B12 injections

fishfortwo

Expert
96
I have a client in her IEP, 65 this month. She has to have a monthly injection that is administered by the nurse in her doctors office. We have gone over the MAPD vs MS extensively and she wants the MAPD $0 HMO so please no debate on that. It shows as an OTC and not covered under Medicare.
Her employer plan covers it and she only pays a small co pay. She has Pernicious Anemia and has to have these shots. We checked the codes the provider uses the first is 96372 listed as therapeutic, prophylactic, or diagnostic injection. The second code is J 3420-vitamin B12 1000 MCG.
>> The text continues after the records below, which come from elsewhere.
/-- A write of one register of an array. -/
theorem onEntry_kept (o base stride n : Nat) (f : Nat → State → State) (rest : State → State) (s : State)
    (hf : ∀ i, i < n → ∀ t, Kept G w0 t → Kept G w0 (f i t)) (hr : ∀ t, Kept G w0 t → Kept G w0 (rest t)) (h : Kept G w0 s) :
    Kept G w0 (onEntry o base stride n f rest s) := by
  unfold onEntry
  split
  · rename_i i hi
    refine hf i ?_ _ h
    unfold entryOf at hi
    split at hi
    · rename_i hc
      obtain rfl := Option.some.inj hi
      exact Nat.div_lt_of_lt_mul (by omega)
    · exact absurd hi (by simp)
  · exact hr _ h

/-- Writes in the events region. -/
theorem writeEv_kept (o : Nat) (v : Word) (s : State) (g1 : Group.power ∈ G) (g2 : Group.events ∈ G) (h : Kept G w0 s) : Kept G w0 (writeEv o v s) := by
  unfold writeEv
  repeat' first
    | with_reducible apply kept_id
    | with_reducible refine onEntry_kept _ _ _ _ _ _ _ (fun _ _ _ _ => ?_) (fun _ _ => ?_) ?_
    | with_reducible assumption
    | with_reducible apply pendingSet_kept
    | with_reducible apply pendingClr_kept
    | with_reducible apply maskSet_kept
    | with_reducible apply maskClr_kept
    | with_reducible apply complete_kept
    | with_reducible apply writeTgtCtl_kept
    | with_reducible apply writeExtInv_kept
    | with_reducible apply quarRelease_kept
  · exact updEvents_kept _ ‹_› (fun he => eventsOk_pending he _ (clearSrc0_zero _)) ‹_›
  · exact updEvents_kept _ ‹_› (fun he => eventsOk_of_same he rfl rfl he.2.2.1 (maskSrc0_zero _) rfl he.2.2.2.2.2.2.1) ‹_›
  · exact events_other_kept _ ‹_› (fun _ => ⟨rfl, rfl, rfl, rfl, rfl, rfl⟩) ‹_›
  · refine updEvents_kept _ ‹_› (fun he => ?_) ‹_›
    unfold writeSrcCfg
    dsimp only
    refine eventsOk_of_same he rfl rfl he.2.2.1 he.2.2.2.1 rfl fun q hq => ?_
    rcases List.mem_cons.mp hq with rfl | hq
    · show bitsOf _ 3 0 ≤ 15
      unfold bitsOf; omega
    · exact he.2.2.2.2.2.2.1 q (List.mem_filter.mp hq).1
  · exact events_other_kept _ ‹_› (fun _ => ⟨rfl, rfl, rfl, rfl, rfl, rfl⟩) ‹_›
  · exact events_other_kept _ ‹_› (fun _ => ⟨rfl, rfl, rfl, rfl, rfl, rfl⟩) ‹_›

/-- Writes in the reach region. -/
theorem writeReach_kept (o : Nat) (v : Word) (s : State) (g1 : Group.tide ∈ G) (g2 : Group.cb ∈ G) (g3 : Group.ports ∈ G) (g4 : Group.pipe ∈ G) (g5 : Group.weights ∈ G) (g6 : Group.adapters ∈ G) (g7 : Group.bb ∈ G) (g8 : Group.events ∈ G) (g9 : Group.reach ∈ G) (h : Kept G w0 s) : Kept G w0 (writeReach o v s) := by
  unfold writeReach
  repeat' first
    | with_reducible apply kept_id
    | with_reducible refine onEntry_kept _ _ _ _ _ _ _ (fun _ _ _ _ => ?_) (fun _ _ => ?_) ?_
    | with_reducible assumption
    | with_reducible apply writeLinkCal_kept
    | with_reducible apply writeLinkCtl_kept
    | with_reducible apply writeMcastCfg_kept

/-- What `chipEffect` can change. -/
theorem chipEffect_kept (o : Nat) (v : Word) (s : State) (g1 : Group.power ∈ G) (g2 : Group.tide ∈ G) (g3 : Group.soft ∈ G) (g4 : Group.ca ∈ G) (g5 : Group.cb ∈ G) (g6 : Group.ports ∈ G) (g7 : Group.pipe ∈ G) (g8 : Group.masks ∈ G) (g9 : Group.fn ∈ G) (g10 : Group.brine ∈ G) (g11 : Group.weights ∈ G) (g12 : Group.adapters ∈ G) (g13 : Group.image ∈ G) (g14 : Group.fabric ∈ G) (g15 : Group.bb ∈ G) (g16 : Group.events ∈ G) (g17 : Group.reach ∈ G) (hk : Kept G w0 s) :
    Kept G w0 (chipEffect o v s) := by
  unfold chipEffect
  try dsimp only
  repeat' first
    | with_reducible assumption
    | with_reducible apply updSoft_kept
    | with_reducible apply writeBbCtl_kept
    | with_reducible apply swMark_kept
    | with_reducible apply writeMaskLoad_kept
    | with_reducible apply writeFnLoad_kept
    | with_reducible apply writeStCtl_kept
    | with_reducible apply writeGateCtl_kept
    | with_reducible apply writeImgLoad_kept
    | with_reducible apply writeEv_kept
    | with_reducible apply writeReach_kept
    | with_reducible refine kept_ite (fun _ => ?_) (fun _ => ?_)
    | split
    | (intro _ _)

/-- What `writePwrCtl` can change. -/
theorem writePwrCtl_kept (v : Word) (s : State) (g1 : Group.power ∈ G) (g2 : Group.tide ∈ G) (g3 : Group.soft ∈ G) (g4 : Group.ca ∈ G) (g5 : Group.cb ∈ G) (g6 : Group.ports ∈ G) (g7 : Group.pipe ∈ G) (g8 : Group.masks ∈ G) (g9 : Group.fn ∈ G) (g10 : Group.brine ∈ G) (g11 : Group.weights ∈ G) (g12 : Group.adapters ∈ G) (g13 : Group.image ∈ G) (g14 : Group.fabric ∈ G) (g15 : Group.events ∈ G) (g16 : Group.reach ∈ G) (hk : Kept G w0 s) :
    Kept G w0 (writePwrCtl v s) := by
  unfold writePwrCtl
  try dsimp only
  repeat' first
    | with_reducible assumption
    | with_reducible apply requestState_kept
    | with_reducible refine kept_ite (fun _ => ?_) (fun _ => ?_)
    | split
    | (intro _ _)

/-- What `mgEffect` can change. -/
theorem mgEffect_kept (o : Nat) (v : Word) (s : State) (g1 : Group.power ∈ G) (g2 : Group.tide ∈ G) (g3 : Group.soft ∈ G) (g4 : Group.ca ∈ G) (g5 : Group.cb ∈ G) (g6 : Group.ports ∈ G) (g7 : Group.pipe ∈ G) (g8 : Group.masks ∈ G) (g9 : Group.fn ∈ G) (g10 : Group.brine ∈ G) (g11 : Group.weights ∈ G) (g12 : Group.adapters ∈ G) (g13 : Group.image ∈ G) (g14 : Group.fabric ∈ G) (g15 : Group.bb ∈ G) (g16 : Group.events ∈ G) (g17 : Group.reach ∈ G) (hk : Kept G w0 s) :
    Kept G w0 (mgEffect o v s) := by
  unfold mgEffect
  try dsimp only
  repeat' first
    | with_reducible assumption
    | with_reducible apply writeBbCtl_kept
    | with_reducible apply bbSelect_kept
    | with_reducible apply writeAddr_kept
    | with_reducible apply writeOppt_kept
    | with_reducible apply writeMgReset_kept
    | with_reducible apply writeFloor_kept
    | with_reducible apply writePwrCtl_kept
    | with_reducible refine kept_ite (fun _ => ?_) (fun _ => ?_)
    | split
    | (intro _ _)

end Sys2Proof.Laws
end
I cannot get a clear answer from the plan we are considering and was hoping one of you Gurus had dealt with this before and could let me know if this will be covered as an office visit, infusion, self pay and get reimbursed etc. I do not want to expose her to high cost obviously. Thanks in advance.
 
I had a similar case with a client who gets infusions. I forget what the drug is, but it is not in the Medicare formulary, Part B or D. The general rule is “if Medicare covers it, we cover it”. If someone is taking something not in a plan’s formulary when they go on the plan, the plan must provide it while the member and her Doc look for a formulary drug that works. Read the boilerplate in the first few pages of a Part D brochure, just FYI. Part B should apply here
 
Thank you both for the replies, they have been very helpful. The link provided by Northeast Agent leads me to believe this should be covered because of her condition but probably at 20% under part B with an MAPD. I would like to know the cost exactly for her benefit.I have emailed the Regional Manager of the carrier with the specifics and I am awaiting a reply. I did try as suggested numerous times with the carrier to talk with someone in claims and benefits. After going through the loop several times I was told they can only do that for an existing member not a prospective one. We have until the end of the month to pull the trigger. Again thanks for the advice.
 
Fishfortwo, depending on the cost of the shot, a Med Supp may be a better choice if it falls under Part B. After she pays the Part B yearly deductible, she'll be done with it. But it all depends on the MOOP for MAPDs in your area as well. They sound great until you start paying out of pocket.
 
Preaching to the choir. I have been over and over that with her. Her thoughts are if it is too much she can exercise the trial right. It appears at this point the cost of the B12 range on the low end $10 to $40 so it should be 20% of that. The PCP visit is a $0 co pay. The moop is $4500 and going down significantly for 2019.
 
Yes exactly, and that was my knee jerk reaction. I have several of my clients on those as well as my mother. I have just never had the issue of Pernicious Anemia and B12 come up before. I just wanted to dot my i's and cross my t's. Thanks for the input.